The emotional challenges the students faced were not part of the week’s itinerary. But they also learned about the need to go on even when their stories affected them personally.
“I was very surprised to find how impacted I could be by another persons life that I had known about three days,” Kelly said.
Each time David Zentz, a photojournalism graduate student, went out into the rural areas of Carazo, he was not sure what he would find.
His story idea of photographing people in rural areas with serious health conditions and a lack of necessary medical care brought him face-to-face with dire situations. He went between two rural towns, each with populations of less than 1,000, in search of people willing to let him into their homes to photograph their most critically ill family members. He spoke with doctors in clinics that struggle to keep their medicine cabinets well-stocked. He went from one person to another and found the kind of problems he thought illustrated the medical struggles these towns face.
The first case he found was a woman on her deathbed.
She died a few hours after he photographed her.
“I knew that when I was there this woman was on her last leg,” David said. “I was kind of shocked that it happened so soon. That made it more real. The gravity of the situation hits you as very concrete.”
Later he found two cases of epilepsy and a bedridden retarded boy, and he photographed the emergency care of a girl who had fallen and split open her head. These cases were all from the area David referred to by a newly learned Spanish phrase “el culo del Diablo,” or “the butt of the devil.”

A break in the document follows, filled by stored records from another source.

-- ==== Sys2Proof/Laws/Apart.lean ====
section
/-! SUPPORT. The port interfaces make no difference to the other blocks: every operation of theirs commutes with a write of
a port (R165: the port interface holds no session state). -/
namespace Sys2Proof.Machine

theorem foldl_commutes {α : Type} {g : State → State} {f : State → α → State} (h : ∀ s x, f (g s) x = g (f s x))
    (l : List α) (s : State) : l.foldl f (g s) = g (l.foldl f s) := by
  induction l generalizing s with
  | nil => rfl
  | cons x rest ih => rw [List.foldl_cons, List.foldl_cons, h, ih]

/-- A write of a port goes into both branches of a choice. -/
theorem State.ite_modPort (c : Prop) [Decidable c] (s t : State) (q : Port) (f : PortIf → PortIf) :
    (if c then s else t).modPort q f = if c then s.modPort q f else t.modPort q f := by split <;> rfl

@[simp] theorem State.addRefs_modPort (s : State) (q : Port) (f : PortIf → PortIf) (x : List Position) :
    (s.modPort q f).addRefs x = (s.addRefs x).modPort q f := by
  exact foldl_commutes (g := fun u => u.modPort q f) (fun _ _ => by rfl) _ _

@[simp] theorem State.discardText_modPort (s : State) (q : Port) (f : PortIf → PortIf) (x : List Position) :
    (s.modPort q f).discardText x = (s.discardText x).modPort q f := by
  exact foldl_commutes (g := fun u => u.modPort q f) (fun _ _ => by rfl) _ _

@[simp] theorem State.broadcast_modPort (s : State) (q : Port) (f : PortIf → PortIf) (x : Source) (e : Option Port) (v : Event) :
    (s.modPort q f).broadcast x e v = (s.broadcast x e v).modPort q f := by
  exact foldl_commutes (g := fun u => u.modPort q f) (fun _ _ => by rw [State.ite_modPort]; rfl) _ _

@[simp] theorem State.postLanded_modPort (s : State) (q : Port) (f : PortIf → PortIf) (r : RowNo) :
    (s.modPort q f).postLanded r = (s.postLanded r).modPort q f := by
  unfold State.postLanded
  dsimp only [State.modPort_rows]
  split
  · rw [State.ite_modPort]; rfl
  · rfl
  · rfl

@[simp] theorem State.exchange_modPort (s : State) (q : Port) (f : PortIf → PortIf) (r : RowNo) (k : Content) (o : Origin) :
    (s.modPort q f).exchange r k o = (s.exchange r k o).modPort q f := by
  unfold State.exchange; simp only [State.addRefs_modPort]; rfl

@[simp] theorem State.settle_modPort (s : State) (q : Port) (f : PortIf → PortIf) (r : RowNo) :
    (s.modPort q f).settle r = (s.settle r).modPort q f := by
  unfold State.settle
  dsimp only [State.modPort_rows]
  split
  · rw [State.discardText_modPort, ← State.postLanded_modPort]; rfl
  · rw [← State.postLanded_modPort]; rfl

@[simp] theorem State.blankCommit_modPort (s : State) (q : Port) (f : PortIf → PortIf) (r : RowNo) :
    (s.modPort q f).blankCommit r = (s.blankCommit r).modPort q f := by
  unfold State.blankCommit
  dsimp only
  rw [State.exchange_modPort, State.settle_modPort, State.ite_modPort]
  rfl

@[simp] theorem State.land_modPort (s : State) (q : Port) (f : PortIf → PortIf) (r : RowNo) :
    (s.modPort q f).land r = (s.land r).modPort q f := by
  unfold State.land
  dsimp only
  rw [State.settle_modPort]
  split
  · rw [State.ite_modPort, ← State.blankCommit_modPort]; rfl
  · rfl

@[simp] theorem State.landIfFree_modPort (s : State) (q : Port) (f : PortIf → PortIf) (r : RowNo) :
    (s.modPort q f).landIfFree r = (s.landIfFree r).modPort q f := by
  unfold State.landIfFree
  rw [State.land_modPort, State.ite_modPort]
  rfl

@[simp] theorem State.releaseRow_modPort (s : State) (q : Port) (f : PortIf → PortIf) (c : Chan) (r : RowNo) :
    (s.modPort q f).releaseRow c r = (s.releaseRow c r).modPort q f := by
  unfold State.releaseRow
  dsimp only [State.modPort_rows]
  split
  · rw [State.ite_modPort, State.ite_modPort, ← State.land_modPort]; rfl
  · rfl

@[simp] theorem State.releaseChannel_modPort (s : State) (q : Port) (f : PortIf → PortIf) (c : Chan) :
    (s.modPort q f).releaseChannel c = (s.releaseChannel c).modPort q f := by
  exact foldl_commutes (g := fun u => u.modPort q f) (fun _ _ => by exact State.releaseRow_modPort _ _ _ _ _) _ _

@[simp] theorem State.grantRow_modPort (s : State) (q : Port) (f : PortIf → PortIf) (l : LeasedNo) :
    (s.modPort q f).grantRow l = (s.grantRow l).modPort q f := by
  rfl

@[simp] theorem State.leaveBlank_modPort (s : State) (q : Port) (f : PortIf → PortIf) (l : LeasedNo) :
    (s.modPort q f).leaveBlank l = (s.leaveBlank l).modPort q f := by
  unfold State.leaveBlank
  dsimp only
  rw [State.ite_modPort, ← State.blankCommit_modPort]; rfl

@[simp] theorem State.grant_modPort (s : State) (q : Port) (f : PortIf → PortIf) (r : Resource) :
    (s.modPort q f).grant r = (s.grant r).modPort q f := by
  unfold State.grant; split <;> rfl

@[simp] theorem State.leaveResource_modPort (s : State) (q : Port) (f : PortIf → PortIf) (r : Resource) (p : Port) (k : Bool) :
    (s.modPort q f).leaveResource r p k = (s.leaveResource r p k).modPort q f := by
  unfold State.leaveResource
  dsimp only [State.modPort_claims]
  split
  · rename_i w rest _
    have h : ∀ t : State, ((t.modPort q f).grant r).post .claimTable w (grantedEvent r p) =
        ((t.grant r).post .claimTable w (grantedEvent r p)).modPort q f := by
      intro t; rw [State.grant_modPort]; rfl
    exact h ((s.modClaim r fun _ => { holder := some w, waiters := rest }).modWait w.port fun n => n - 1)
  · split
    · rw [State.ite_modPort, ← State.leaveBlank_modPort]; rfl
    · rfl

@[simp] theorem State.removeWaits_modPort (s : State) (q : Port) (f : PortIf → PortIf) (i : Sid) :
    (s.modPort q f).removeWaits i = (s.removeWaits i).modPort q f := by
  rfl

@[simp] theorem State.leaveHoldings_modPort (s : State) (q : Port) (f : PortIf → PortIf) (i : Sid) :
    (s.modPort q f).leaveHoldings i = (s.leaveHoldings i).modPort q f := by
  refine foldl_commutes (g := fun u => u.modPort q f) (fun t r => ?_) _ _
  rw [State.ite_modPort, ← State.leaveResource_modPort]
  rfl

@[simp] theorem State.releaseCell_modPort (s : State) (q : Port) (f : PortIf → PortIf) (n : CellNo) :
    (s.modPort q f).releaseCell n = (s.releaseCell n).modPort q f := by
  rfl

@[simp] theorem State.dropUpload_modPort (s : State) (q : Port) (f : PortIf → PortIf) (i : Sid) :
    (s.modPort q f).dropUpload i = (s.dropUpload i).modPort q f := by
  unfold State.dropUpload State.uploadOf; dsimp only [State.modPort_uploads]; split <;> rfl

@[simp] theorem State.releaseVolatile_modPort (s : State) (q : Port) (f : PortIf → PortIf) (i : Sid) :
    (s.modPort q f).releaseVolatile i = (s.releaseVolatile i).modPort q f := by
  exact foldl_commutes (g := fun u => u.modPort q f) (fun _ _ => by rw [State.ite_modPort]; rfl) _ _

@[simp] theorem State.endGlyphs_modPort (s : State) (q : Port) (f : PortIf → PortIf) (i : Sid) :
    (s.modPort q f).endGlyphs i = (s.endGlyphs i).modPort q f := by
  unfold State.endGlyphs
  dsimp only
  rw [State.dropUpload_modPort, State.releaseVolatile_modPort]
  rfl

@[simp] theorem State.endNotice_modPort (s : State) (q : Port) (f : PortIf → PortIf) (i : Sid) :
    (s.modPort q f).endNotice i = (s.endNotice i).modPort q f := by
  unfold State.endNotice
  rw [← State.leaveHoldings_modPort, ← State.removeWaits_modPort, ← State.endGlyphs_modPort]
  rfl

@[simp] theorem State.endSession_modPort (s : State) (q : Port) (f : PortIf → PortIf) (p : Port) (c : EndCause) :
    (s.modPort q f).endSession p c = (s.endSession p c).modPort q f := by
  unfold State.endSession
  rw [← State.endNotice_modPort]
  rfl

@[simp] theorem State.renewLease_modPort (s : State) (q : Port) (f : PortIf → PortIf) (p : Port) :
    (s.modPort q f).renewLease p = (s.renewLease p).modPort q f := by
  rfl

@[simp] theorem State.fileEvent_modPort (s : State) (q : Port) (f : PortIf → PortIf) (x : Posted) :
    (s.modPort q f).fileEvent x = (s.fileEvent x).modPort q f := by
  unfold State.fileEvent
  split
  · rw [State.ite_modPort]; rfl
  · rfl

@[simp] theorem State.fileOldest_modPort (s : State) (q : Port) (f : PortIf → PortIf) (x : Source) (p : Port) :
    (s.modPort q f).fileOldest x p = (s.fileOldest x p).modPort q f := by
  unfold State.fileOldest
  dsimp only [State.modPort_posted]
  split
  · rw [← State.fileEvent_modPort]; rfl
  · rfl

@[simp] theorem State.signal_modPort (s : State) (q : Port) (f : PortIf → PortIf) (c : Chan) (v : SignalState) :
    (s.modPort q f).signal c v = (s.signal c v).modPort q f := by
  unfold State.signal; rw [← State.broadcast_modPort]; rfl

@[simp] theorem State.activatePending_modPort (s : State) (q : Port) (f : PortIf → PortIf) (c : Chan) :
    (s.modPort q f).activatePending c = (s.activatePending c).modPort q f := by
  unfold State.activatePending
  dsimp only [State.modPort_channels]
  split
  · split
    · rw [State.ite_modPort]; rfl
    · rfl
  · rfl

@[simp] theorem State.latchFrame_modPort (s : State) (q : Port) (f : PortIf → PortIf) (c : Chan) :
    (s.modPort q f).latchFrame c = (s.latchFrame c).modPort q f := by
  have hf : (s.modPort q f).frameLatch c = s.frameLatch c := rfl
  unfold State.latchFrame
  dsimp only
  rw [hf]
  dsimp only [State.modPort_claims, State.modChannel_claims, State.setCompositor_claims]
  cases (s.claims.get (chanResource c)).holder <;> (rw [State.ite_modPort]; rfl)

@[simp] theorem State.frameStart_modPort (s : State) (q : Port) (f : PortIf → PortIf) (c : Chan) :
    (s.modPort q f).frameStart c = (s.frameStart c).modPort q f := by
  unfold State.frameStart
  rw [State.activatePending_modPort, State.releaseChannel_modPort, State.latchFrame_modPort]

@[simp] theorem State.stopDrawing_modPort (s : State) (q : Port) (f : PortIf → PortIf) (c : Chan) :
    (s.modPort q f).stopDrawing c = (s.stopDrawing c).modPort q f := by
  unfold State.stopDrawing; rw [← State.releaseChannel_modPort]; rfl

@[simp] theorem State.enterFreeRun_modPort (s : State) (q : Port) (f : PortIf → PortIf) (c : Chan) :
    (s.modPort q f).enterFreeRun c = (s.enterFreeRun c).modPort q f := by
  have h : ∀ (t : State) (g h : Channel → Channel), (((t.modPort q f).modChannel c g).frameStart c).modChannel c h =
      (((t.modChannel c g).frameStart c).modChannel c h).modPort q f := by
    intro t g h
    have : (t.modPort q f).modChannel c g = (t.modChannel c g).modPort q f := rfl
    rw [this, State.frameStart_modPort]; rfl
  unfold State.enterFreeRun
  rw [State.signal_modPort, h]

@[simp] theorem State.enterSeeking_modPort (s : State) (q : Port) (f : PortIf → PortIf) (c : Chan) :
    (s.modPort q f).enterSeeking c = (s.enterSeeking c).modPort q f := by
  have h : ∀ (t : State) (g h : Channel → Channel), (((t.modPort q f).modChannel c g).modChannel c h).stopDrawing c =
      (((t.modChannel c g).modChannel c h).stopDrawing c).modPort q f := by
    intro t g h
    have : ((t.modPort q f).modChannel c g).modChannel c h = ((t.modChannel c g).modChannel c h).modPort q f := rfl
    rw [this, State.stopDrawing_modPort]
  unfold State.enterSeeking
  rw [State.signal_modPort, State.activatePending_modPort, h]

end Sys2Proof.Machine
end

His ability to find these cases displayed the combined strength of journalistic skill and the extremely devastating situations people in these towns face on a daily basis.
The challenges of David’s subjects became the challenges of his story and ultimately challenged him through the week to stay focused on what he wanted to find. Each step of the process had the chance to push each student beyond their limitations as journalists and as people.

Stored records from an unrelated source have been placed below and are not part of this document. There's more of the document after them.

-- ==== Sys2Proof/Laws/Composition.lean ====
section
/-! SUPPORT. What the composition of a frame draws, one lemma for each part: text, tiles and rows (R111, R119–R126). -/
namespace Sys2Proof.Machine

theorem Scale.factor_pos (s : Scale) : 0 < s.factor := by cases s <;> decide

/-- Right of its last advance a text draws nothing (R120). -/
theorem textCode_beyond (s : Nat) (cells : Table Cell 256) (text : List Position) (dx dy : Nat)
    (h : s * advanceSum cells text ≤ dx) : textCode s cells text dx dy = 0#2 := by
  induction text generalizing dx with
  | nil => rfl
  | cons q rest ih =>
    have hs : advanceSum cells (q :: rest) = (cells.get q.cell).advance + advanceSum cells rest := by simp [advanceSum]
    rw [hs, Nat.mul_add] at h
    rw [textCode, if_neg (by omega)]
    exact ih _ (by omega)

/-- The pixel code of a text in column j of position n, in each of that column's s pixels (R120). -/
theorem textCode_at (s : Nat) (cells : Table Cell 256) (text : List Position) (n j dx dy : Nat) (u : Position)
    (hu : text[n]? = some u) (hj : j < (cells.get u.cell).advance)
    (h1 : s * advanceSum cells (text.take n) + s * j ≤ dx)
    (h2 : dx < s * advanceSum cells (text.take n) + s * (j + 1)) :
    textCode s cells text dx dy = cellCode (cells.get u.cell) (dy / s) j := by
  induction text generalizing dx n with
  | nil => simp at hu
  | cons q rest ih =>
    cases n with
    | zero =>
      simp only [List.getElem?_cons_zero, Option.some.injEq] at hu
      subst hu
      simp only [List.take_zero, advanceSum, List.map_nil, List.sum_nil, Nat.mul_zero, Nat.zero_add] at h1 h2
      have : s * (j + 1) ≤ s * (cells.get q.cell).advance := Nat.mul_le_mul_left s hj
      rw [textCode, if_pos (by omega)]
      have : dx / s = j := Nat.div_eq_of_lt_le (by rwa [Nat.mul_comm]) (by rwa [Nat.mul_comm])
      rw [this]
    | succ n =>
      have hs : advanceSum cells ((q :: rest).take (n + 1)) =
          (cells.get q.cell).advance + advanceSum cells (rest.take n) := by simp [advanceSum]
      rw [hs, Nat.mul_add] at h1 h2
      rw [textCode, if_neg (by omega)]
      exact ih n _ hu (by omega) (by omega)

theorem Rect.has_iff (r : Rect) (x y : Int) :
    r.has x y = true ↔ r.left ≤ x ∧ x ≤ r.right ∧ r.top ≤ y ∧ y ≤ r.bottom := by
  simp [Rect.has, and_assoc]

theorem inPlane_iff (k : ChanConfig) (x y : Int) :
    inPlane k x y = true ↔ 0 ≤ x ∧ x < k.raster.width ∧ 0 ≤ y ∧ y < k.raster.height := by
  simp [inPlane, and_assoc]

/-- No pixel lies in two tiles of a layout (R111). -/
theorem tile_unique (k : ChanConfig) (t u : Nat) (x y : Int) (ht : t < k.layout.tileCount)
    (hu : u < k.layout.tileCount) (h : (tileRect k t).has x y = true) (h' : (tileRect k u).has x y = true) : u = t := by
  rw [Rect.has_iff] at h h'
  unfold tileRect at h h'
  cases hl : k.layout <;> simp only [hl, Layout.tileCount, Layout.columns, Layout.tileRows] at ht hu h h' <;>
    cases hr : k.raster <;> simp only [hr, Raster.width, Raster.height] at h h' <;> omega

/-- The tile of a pixel is the one that has it (R111). -/
theorem tileAt_eq (k : ChanConfig) (t : Nat) (x y : Int) (ht : t < k.layout.tileCount)
    (h : (tileRect k t).has x y = true) : tileAt k x y = t := by
  unfold tileAt
  cases hf : (List.range k.layout.tileCount).find? fun t => (tileRect k t).has x y with
  | none => exact absurd h (by simpa using List.find?_eq_none.mp hf t (List.mem_range.mpr ht))
  | some u =>
    have := List.find?_some hf
    exact tile_unique k t u x y ht (List.mem_range.mp (List.mem_of_find?_eq_some hf)) h this

/-- One row at one pixel: beneath outside its clip rectangle and its box, and inside the box's blend and then the blend
of the colour of the text's pixel code there (R119–R126). -/
theorem drawRow_eq (k : ChanConfig) (cells : Table Cell 256) (v : Version) (q : Placement) (x y : Int)
    (beneath : Colour) (dx dy : Int) (hx : dx = x - (boxOrigin k cells v q).1)
    (hy : dy = y - (boxOrigin k cells v q).2) :
    drawRow k cells v q x y beneath =
      let margin := if v.style.box then 2 * k.scale.factor else 0
      let boxed := if v.style.box then blendOver v.style.blend v.style.shade beneath else beneath
      if (clipRect k q.tile.val).has x y = true ∧ 0 ≤ dx ∧ dx < boxWidth k cells v ∧ 0 ≤ dy ∧ dy < boxHeight k then
        if dx < margin then boxed
        else
          match codeColour v.style (textCode k.scale.factor cells v.text (dx.toNat - margin) dy.toNat) with
          | some colour => blendOver v.style.blend colour boxed
          | none => boxed
      else beneath := by
  subst hx hy
  unfold drawRow
  simp only [Bool.and_eq_true, decide_eq_true_eq, and_assoc] <;> rfl

end Sys2Proof.Machine
end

No one except the students will ever really understand the strength it took to get their stories, but the best thing they can do is share a glimpse of the lives they saw with the world. In one week, these students found information on a tiny part of all this life. It took one week for a semester’s worth of work and a lifetime worth of perspective on themselves, on others and on Nicaragua.

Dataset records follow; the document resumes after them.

/-- The map lets go of the cells of the volatile entries of a session (R53). -/
theorem foldl_releaseVolatile (i : Sid) (m : List MapEntry) (s : State) (n : CellNo) :
    (m.foldl (fun t e => if e.holder = some i ∧ e.isVolatile then t.releaseCell e.cell else t) s).cells.get n =
      if m.any (fun e => e.cell == n && e.holder == some i && e.isVolatile) then
        { s.cells.get n with state := releasedState (s.cells.get n) }
      else s.cells.get n := by
  induction m generalizing s with
  | nil => simp
  | cons e rest ih =>
    rw [List.foldl_cons, ih]
    by_cases h : e.holder = some i ∧ e.isVolatile = true
    · rw [if_pos h]
      simp only [State.releaseCell, State.modCell_cells, Table.get_modify, List.any_cons, h.1, h.2, BEq.rfl,
        Bool.and_true]
      by_cases hc : e.cell = n
      · simp [hc, releasedState]
      · simp [hc]
    · rw [if_neg h]
      have : (e.cell == n && e.holder == some i && e.isVolatile) = false := by
        simp only [Bool.and_eq_false_iff, beq_eq_false_iff_ne]
        by_cases h1 : e.holder = some i
        · right
          cases hv : e.isVolatile
          · rfl
          · exact absurd ⟨h1, hv⟩ h
        · left; right; exact h1
      simp [this]

theorem filter_head_tail {α : Type} (l : List α) : (l.head?, l.tail) = (l.head?, l.tail) := rfl

/-- The state when the claim table begins to leave the holdings of session i (R143). -/
def State.beforeLeaving (s : State) (i : Sid) : State :=
  (({ s with
      posted := s.posted.map (Posted.endAddressee i)
      rows := s.rows.map (Row.endOrigin i)
      channels := s.channels.map (Channel.endApplier i) } : State).endGlyphs i).removeWaits i

theorem State.endNotice_eq (s : State) (i : Sid) : s.endNotice i = (s.beforeLeaving i).leaveHoldings i := rfl

/-- A cell when the claim table begins to leave the holdings of session i: its upload's cell is FREE and the cells of its
volatile entries are let go (R53). -/
theorem State.beforeLeaving_get (s : State) (i : Sid) (n : CellNo) :
    (s.beforeLeaving i).cells.get n =
      let x := if (s.uploadOf i).any (fun u => u.cell == n) then { s.cells.get n with state := .free } else s.cells.get n
      if s.map.any (fun e => e.cell == n && e.holder == some i && e.isVolatile) then { x with state := releasedState x }
      else x := by
  unfold State.beforeLeaving State.endGlyphs State.releaseVolatile
  simp only [State.removeWaits_cells, State.setMap_cells]
  rw [foldl_releaseVolatile]
  have hmap : ∀ v : State, (v.dropUpload i).map = v.map := by
    intro v; unfold State.dropUpload; cases v.uploadOf i <;> rfl
  rw [hmap, State.dropUpload_get, State.uploadOf_congr s
    { s with
      posted := s.posted.map (Posted.endAddressee i)
      rows := s.rows.map (Row.endOrigin i)
      channels := s.channels.map (Channel.endApplier i) } i rfl]

theorem State.beforeLeaving_claims (s : State) (i : Sid) :
    (s.beforeLeaving i).claims = s.claims.map fun k => { k with waiters := k.waiters.filter fun w => w != i } := by
  unfold State.beforeLeaving State.removeWaits; simp

@[simp] theorem Row.endOrigin_held (i : Sid) (x : Row) : (Row.endOrigin i x).held = x.held := by
  unfold Row.endOrigin; split <;> rfl

theorem Row.endOrigin_editCopy (i : Sid) (x : Row) : editCopy (Row.endOrigin i x).live = editCopy x.live := by
  unfold Row.endOrigin; split <;> rfl

@[simp] theorem Row.endOrigin_swapping (i : Sid) (x : Row) : (Row.endOrigin i x).swapping = x.swapping := by
  unfold Row.swapping; simp

theorem Row.endOrigin_refsTo (i : Sid) (x : Row) (n : CellNo) : (Row.endOrigin i x).refsTo n = x.refsTo n := by
  unfold Row.endOrigin; split <;> rfl

theorem Channel.endApplier_state (i : Sid) (k : Channel) : (Channel.endApplier i k).state = k.state := by
  unfold Channel.endApplier
  split
  · split <;> rfl
  · rfl

theorem Claim.heir_eq (i : Sid) (k : Claim) :
    k.heir i = if k.holder = some i then (k.waiters.filter fun w => w != i).head? else none := by
  unfold Claim.heir Claim.afterEnd; split <;> simp_all

/-- The work of the other blocks at the end of a session (R22, R53, R71, R72, R103, R143). -/
theorem State.endNotice_spec (s : State) (i : Sid) :
    EndNoticed i s (s.endNotice i) ∧ Discarded (s.beforeLeaving i) (s.endNotice i) := by
  obtain ⟨h1, h2, h3, h4, h5, h6⟩ := foldl_leaveHoldings i (ascending 48) (ascending_nodup 48) (s.beforeLeaving i)
  rw [State.endNotice_eq]
  have hcl := State.beforeLeaving_claims s i
  have hget : ∀ r, (s.beforeLeaving i).claims.get r =
      { s.claims.get r with waiters := (s.claims.get r).waiters.filter fun w => w != i } := by
    intro r; rw [hcl, Table.get_map]
  have hrows : (s.beforeLeaving i).rows = s.rows.map (Row.endOrigin i) := by
    unfold State.beforeLeaving; simp
  have hleased : (s.beforeLeaving i).leased = s.leased := by unfold State.beforeLeaving; simp
  have hchan : (s.beforeLeaving i).channels = s.channels.map (Channel.endApplier i) := by
    unfold State.beforeLeaving; simp
  have hposted : (s.beforeLeaving i).posted = s.posted.map (Posted.endAddressee i) := by
    unfold State.beforeLeaving; simp
  have hblank : ∀ x, Row.blanked (s.beforeLeaving i).channels x = Row.blanked s.channels x := by
    intro x; apply Row.blanked_congr; intro c; rw [hchan, Four.get_map, Channel.endApplier_state]
  refine ⟨⟨?_, ?_, ?_, ?_, ?_, ?_, ?_, ?_, ?_, ?_, ?_, ?_, ?_⟩, h6⟩
  · apply Table.ext_get
    intro r
    have := h1 r
    simp only [mem_ascending, true_and, hget] at this
    rw [Table.get_map]
    unfold Claim.afterEnd
    exact this
  · intro q
    have := h2 q
    simp only [hget] at this
    have hw : (s.beforeLeaving i).waits.get q = if q = i.port then 0 else s.waits.get q := by
      unfold State.beforeLeaving State.removeWaits
      simp only [State.modWait_waits, Four.get_modify, State.endGlyphs_waits, eq_comm]
    have hcount : (ascending 48).countP (fun r => decide ((s.claims.get r).holder = some i) &&
        ((s.claims.get r).waiters.filter fun w => w != i).head?.any fun w => w.port == q) =
        (ascending 48).countP fun r => ((s.claims.get r).heir i).any fun w => w.port == q := by
      apply List.countP_congr
      intro r _
      rw [Claim.heir_eq]
      by_cases hh : (s.claims.get r).holder = some i <;> simp [hh]
    rw [hcount, hw] at this
    unfold State.leaveHoldings
    rw [this]
    split
    · simp
    · rfl
  · intro x
    have := h3 x
    simp only [mem_ascending, true_and, hget, hrows, Table.get_map, Row.endOrigin_held, hblank] at this
    unfold State.rowAfterEnd State.leftBlank
    unfold State.leaveHoldings
    rw [this]
    dsimp only
    rw [Row.endOrigin_swapping]
    cases hx : rowLeased x with
    | none => simp
    | some k =>
      simp only [Option.some.injEq, exists_eq_left', Claim.heir_eq, Row.swapping]
      by_cases hh : (s.claims.get (rowResource k)).holder = some i
      · cases hw : (s.claims.get (rowResource k)).waiters.filter (fun w => w != i) with
        | nil => cases hd : (s.rows.get x).held <;> simp [hh]
        | cons a b => simp [hh]
      · simp [hh]
  · intro k
    have := h4 k
    simp only [mem_ascending, true_and, hget, hrows, hleased, Table.get_map, Row.endOrigin_editCopy,
      Row.endOrigin_swapping] at this
    unfold State.leasedAfterEnd State.leftBlank State.leaveHoldings
    rw [this, rowLeased_row]
    simp only [Claim.heir_eq]
    by_cases hh : (s.claims.get (rowResource k)).holder = some i
    · cases hw : (s.claims.get (rowResource k)).waiters.filter (fun w => w != i) with
      | nil => simp [hh]
      | cons a b => simp [hh]
    · simp [hh]
  · unfold State.leaveHoldings
    rw [h5, hposted]
    unfold State.grantPosts
    refine congrArg (fun l => s.posted.map (Posted.endAddressee i) ++ l) (List.filterMap_congr fun r _ => ?_)
    rw [Claim.heir_eq]
    simp only [hget]
    by_cases hh : (s.claims.get r).holder = some i
    · simp only [hh, ↓reduceIte]
    · simp only [hh, ↓reduceIte, Option.map_none]
  · rw [State.leaveHoldings_map]; unfold State.beforeLeaving State.endGlyphs; simp
  · rw [State.leaveHoldings_uploads]
    unfold State.beforeLeaving State.endGlyphs
    simp only [State.removeWaits_uploads, State.setMap_uploads, State.releaseVolatile_uploads]
    rw [State.dropUpload_uploads]
    rfl
  · rw [State.leaveHoldings_channels, hchan]
  · simp [State.beforeLeaving]
  · simp [State.beforeLeaving]
  · simp [State.beforeLeaving]
  · simp [State.beforeLeaving]
  · intro n
    have h7 : GlyphsKept (s.beforeLeaving i) ((s.beforeLeaving i).leaveHoldings i) := h6.glyphsKept
    rw [(h7 n).1, (h7 n).2]
    unfold State.beforeLeaving State.endGlyphs
    simp only [State.removeWaits_cells, State.setMap_cells]
    unfold State.releaseVolatile
    rw [foldl_releaseVolatile, State.dropUpload_get]
    split <;> split <;> exact ⟨rfl, rfl⟩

The world will not see the hotel they slept in, sit in the crowded taxis they rode in or feel the cold water they showered in, but they will see the place, the color and the life that gave these students this week together. The world can catch sight of the places where these students challenged themselves. Somewhere between the research, the week-long experience and all of the post-trip work, the students managed to discover the kinds of stories they had set out to find all along.